The signal processing community is very into machine learning. Although I am not sure of the implications of this fact, this intersection already produced very interesting results – such as Smaragdis et al.’s work. Lots of papers related to deep learning were presented. Although in many cases people were naively applying DNN or LSTMs to a new problem, there also was (of course) amazing work with inspiring ideas – I highlight some:
- Koizumi et al. propose using reinforcement learning for source separation. This work introduces how to use reinforcement learning for audio signal processing.
- Ewert et al. propose using a variant of dropout that can be used to induce models to learn specific structures by using information from weak labels.
- Ting-Wei et al. propose doing frame-level predictions with a fully convolutional model that also uses gaussian kernel filters (first introduced by them) trained with clip-level annotations in a weakly-supervised learning setup.
It was also funny to see how IBM (keynote) and Microsoft (Xiong et al.) openly fight for having the best performing automatic speech recognition system. However, the take away message from their presentations is: “Fuse the predictions of different deep architectures. You can achieve supra-human performance if you have enough data and you keep the list of different architectures long”. I wonder if they can approach it differently: What about using directly waveforms? Or embedding domain knowledge to the architectures so that these are speech specific?
Audio-set, what aims to be audio’s ImageNet, was released during the conference. Now it is time to dig into it and time will tell how this dataset affects our community. Researchers from the same lab (Harshey et al.) presented a CNN model based on computer-vision architectures for sound classification. It was announced that they will: (i) release the trained model, and (ii) upload features extracted with previously mentioned model for all Audio-set.

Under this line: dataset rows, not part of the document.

-- ==== Sys2Proof/Machine/Start.lean ====
section
/-!
DEFINITION. The Hearth start sequence (R15, R16, R81 to R96, R189, R531, R532), firmware start with the journal scan (R136), and
the end of a command's work.
-/

namespace Sys2Proof.Machine

/-! ### Step 1: fuses (R90 to R92, R452) -/

/-- Fuses in ascending order, the revocation bits taken as zero (R90, R91). -/
def groupBits (s : State) (lo hi : Nat) : List Bool :=
  (List.range (hi + 1 - lo)).map (fun i =>
    let n := lo + i
    if (1440 ≤ n ∧ n ≤ 1443) ∨ (1956 ≤ n ∧ n ≤ 1957) then false else s.otp.getLsbD n)

/-- Whether a group's check fails: its bits, and the position of its CRC. -/
def groupFails (s : State) (lo hi crc : Nat) : Bool := fld s.otp (crc + 15) crc != (crc16Bits (groupBits s lo hi)).toNat

/-- Failed groups, ID, AUTH, TRIM, CFG, REPAIR from bit 0 (R91, R95). -/
def failedGroups (s : State) : Nat :=
  (groupFails s 0 127 128).toNat + 2 * (groupFails s 416 1957 1958).toNat + 4 * (groupFails s 2166 2269 2270).toNat +
    8 * (groupFails s 2286 2330 2331).toNat + 16 * (groupFails s 2347 5418 5419).toNat

/-- The next stage begins. -/
def toStage (s : State) (g : Stage) : State := { s with start := { s.start with stage := g, stageAt := s.now } }

/-- Fuse load: the group checks, LIFECYCLE and the root key's check value (R91, R92, R452). -/
def fuseStep (s : State) : State :=
  let m := failedGroups s
  let s := { s with start := { s.start with fuseFail := BitVec.ofNat 5 m, defaultTrims := m.testBit 2, factoryIgnored := m.testBit 4 } }
  let life := fld s.otp 2330 2323
  if m.testBit 0 || m.testBit 1 || m.testBit 3 then failStart s 3 m
  else if life ≠ 0x0F then failStart s 4 life
  else if (kcvAes (rootKey s)).toNat ≠ fld s.otp 415 400 then failStart s 5 0
  else toStage s .memTest

/-! ### Step 2: sites and repair map (R15, R16, R94, R189) -/

/-- Failed sites, ascending: those that fail their test and those that SITE_DISABLE takes out (R15, R90). -/
def failedSites (s : State) (obs : StartObs) : List Nat :=
  (List.range 29).filter (fun n => obs.sitesFailed.contains n || s.otp.getLsbD (2286 + n))

/-- Places failed sites on the spares that pass (R15); none where they are beyond the spares (R16). -/
def mapSites (bad : List Nat) : Option (Nat × Nat × Nat) :=
  let ms := (bad.filter (fun n => decide (2 ≤ n ∧ n ≤ 17))).map (· - 2)
  let ds := (bad.filter (fun n => decide (20 ≤ n ∧ n ≤ 27))).map (· - 20)
  let spares := [18, 19].filter (fun n => !bad.contains n)
  let served (site : Nat) : Nat := match (spares.zip ms).find? (fun e => e.1 == site) with | some e => e.2 | none => 31
  if bad.contains 0 ∨ bad.contains 1 ∨ spares.length < ms.length then none
  else match ds with
    | [] => some (served 18, served 19, 15)
    | [d] => if bad.contains 28 then none else some (served 18, served 19, d)
    | _ => none

/-- Applies an entry of the repair map: the row moves to the spare, unless another row of the bank has it (R189). -/
def mapRow (m : SMap Nat) (bank row spare : Nat) : Option (SMap Nat) :=
  match tblGet m (8 * bank + spare) with
  | some r => if r = row then some m else none
  | none => some (tblPut (m.filter (fun e => !(e.1 / 8 == bank && e.2 == row))) (8 * bank + spare) row)

/-- Factory entry i as bank, row and spare, where it is enabled (R90). -/
def factoryEntry (s : State) (i : Nat) : Option (Nat × Nat × Nat) :=
  let e := fld s.otp (2347 + 24 * i + 23) (2347 + 24 * i)
  if e.testBit 0 then some (e / 65536 % 128, e / 16 % 4096, e / 2 % 8) else none

/-- Applies entries in order: the map and the number applied. -/
def mapRows (es : List (Nat × Nat × Nat)) (m : SMap Nat) : SMap Nat × Nat :=
  es.foldl (fun r e => match mapRow r.1 e.1 e.2.1 e.2.2 with | some m => (m, r.2 + 1) | none => r) (m, 0)

/-- Whether a row is mapped to a spare. -/
def rowMapped (s : State) (bank row : Nat) : Bool := s.scrub.spares.any (fun e => e.1 / 8 == bank && e.2 == row)

/-- A failing row that no entry covers takes a free spare and a new record; a bank without one is degraded (R94). -/
def repairRow (r : State × List Nat) (e : Nat × Nat) : State × List Nat :=
  let s := r.1
  if rowMapped s e.1 e.2 then r
  else match freeSpare s e.1 with
    | none => (s, if r.2.contains e.1 then r.2 else e.1 :: r.2)
    | some sp =>
      let s := { s with scrub := { s.scrub with spares := tblPut s.scrub.spares (8 * e.1 + sp) e.2 },
                        start := { s.start with newRows := s.start.newRows + 1 } }
      (if s.repairs.length < 256 then putRepair s (repairRecord 3 e.1 e.2 sp) else s, r.2)

/-- First word of a row of SHM or TBM (R183). -/
def rowBase (bank row : Nat) : Nat := if bank < 32 then 512 * row + 16 * bank else 0x200000 + 65536 * (bank - 32) + 16 * row

/-- In a warm start, a row of SHM or TBM that is newly mapped is copied, corrected, before the switch (R189). -/
def copyRows (old : SMap Nat) (s : State) : State :=
  (s.scrub.spares.filter (fun e => decide (e.1 / 8 < 48) && tblGet old e.1 != some e.2)).foldl (fun s e =>
    (List.range 16).foldl (fun s i => copyWord s (rowBase (e.1 / 8) e.2 + i)) s) s

/-- Memory test and repair; a warm start does not test SHM or TBM (R83). -/
def memStep (s : State) (obs : StartObs) : State :=
  let bad := failedSites s obs
  let mask := bad.foldl (fun n i => n + 2 ^ i) 0
  match mapSites bad with
  | none => failStart s 6 mask
  | some (m16, m17, d8) =>
    let old := s.scrub.spares
    let fac := if s.start.factoryIgnored then ([], 0) else mapRows ((List.range 128).filterMap (factoryEntry s)) []
    let nvs := mapRows ((s.repairs.filter recordGood).map (fun r => (fld r 22 16, fld r 15 4, fld r 3 1))) fac.1
    let s := { s with scrub := { s.scrub with spares := nvs.1 },
                      start := { s.start with sitesFailed := BitVec.ofNat 29 mask, ms16 := BitVec.ofNat 5 m16,
                                              ms17 := BitVec.ofNat 5 m17, ds8 := BitVec.ofNat 4 d8,
                                              factoryApplied := BitVec.ofNat 8 fac.2, fieldApplied := BitVec.ofNat 9 nvs.2,
                                              newRows := 0 } }
    let rows := if s.start.warm then obs.rowsFailed.filter (fun e => decide (48 ≤ e.1)) else obs.rowsFailed
    let r := rows.foldl repairRow (s, [])
    let s := { r.1 with start := { r.1.start with degraded := BitVec.ofNat 8 r.2.length } }
    toStage (if s.start.warm then copyRows old s else s) .validClear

I also noticed that approaches guiding the learning process of deep models with well-stablished signal processing ideas – such as ours: Pons et al. or Ewert et al. – , were well-received by the community. ICASSP folks will construct solid bridges between signal processing wisdom and machine learning.

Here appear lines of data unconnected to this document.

/-- O28 (R119, R123, R127, R128). With the reserved bits clear: where no group of the mask is held by another
context, LOCK_ACQUIRE gives each of them to the context with the lease of word 2 (host.lock.lease for 0) from now
on, touches no other group and nothing else, and completes ST_OK; where one is, it completes ST_LOCKED naming the
holder of the lowest-numbered such group and takes none. LOCK_RELEASE of groups all held frees each of them and
completes ST_OK; otherwise it completes ST_NOT_OWNER. -/
def Obligations.LockCommands : Prop :=
  (∀ (dt : Nat) (hc : Hc) (s u : State) (p : Packet), Took dt hc 0x010 2 1 s p u → reservedSet (p.word 1) (bits 63 0) = false →
    reservedSet (p.word 2) (bits 15 0) = false →
    let mask := fld (p.word 1) 63 0
    let ms := fld (p.word 2) 15 0
    ((∀ g < 64, mask.testBit g = true → lockedBy u hc g = none) →
      ∃ v, exec (.lockAcquire dt hc) s = .next (completeAs v hc 0x010 p.hdr stOk []) ∧ v = { u with locks := v.locks } ∧
        ∀ g, tblGet v.locks g = if mask.testBit g then some ⟨hc, ms, u.now + msC (if ms = 0 then par u 0x26 else ms)⟩
          else tblGet u.locks g) ∧
    (∀ (g : Nat) (o : Hc), g < 64 → mask.testBit g = true → lockedBy u hc g = some o →
      (∀ k < g, mask.testBit k = true → lockedBy u hc k = none) →
      exec (.lockAcquire dt hc) s = .next (completeAs u hc 0x010 p.hdr stLocked [holderWord (some (.host o))]))) ∧
  (∀ (dt : Nat) (hc : Hc) (s u : State) (p : Packet), Took dt hc 0x011 1 0 s p u → reservedSet (p.word 1) (bits 63 0) = false →
    let mask := fld (p.word 1) 63 0
    let held := fun g => match tblGet u.locks g with | some l => l.hc == hc | none => false
    ((∀ g < 64, mask.testBit g = true → held g = true) → keysRise 0 u.locks = true →
      ∃ v, exec (.lockRelease dt hc) s = .next (completeAs v hc 0x011 p.hdr stOk []) ∧ v = { u with locks := v.locks } ∧
        ∀ g, tblGet v.locks g = if mask.testBit g then none else tblGet u.locks g) ∧
    (∀ g < 64, mask.testBit g = true → held g = false →
      exec (.lockRelease dt hc) s = .next (completeAs u hc 0x011 p.hdr stNotOwner [])))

Finally, I want to highlight the missing ones: very (very!) few papers were using modern generative models – ie. Wavenet (none) or GANs (ie. Chang et al. and Kaneko et al.) – and no conclusive work was presented using waveforms as front-end.
The location was so cool: New Orleans rocks! Passionate research discussions happened at Frenchman Street – surrounded by jazz.
Warning! This post is biased towards my interests (deep audio tech). ICASSP is so huge that there is no way one can assist to all presentations. Feel free to suggest any addition to this list. I will be happy to update it with interesting papers I missed!
References:
Smaragdis et al. – A neural network alternative to non-negative audio models.
Koizumi et al. – DNN-based source enhancement self-optimized by reinforcement learning using sound quality measurements.
Ewert et al. – Structured dropout for weak label and multi-instance learning and its application to score-informed souce separation.
Ting-Wei et al. – Weekly-supervised audio event detection using event-specific gaussian filters and fully convolutional networks.
Xiong et al. – The Microsoft 2016 conversational speech recognition system.
Harshey et al. – CNN architectures for large-scale audio classification.
Pons et al. – Designing efficient architectures for modeling temporal features with convolutional neural networks.
Chang et al. – Learning representations of emotional speech with deep convolutional generative adversarial networks.
Kaneko et al. – Generative adversarial network-based postfilter for statistical parametric speech synthesis.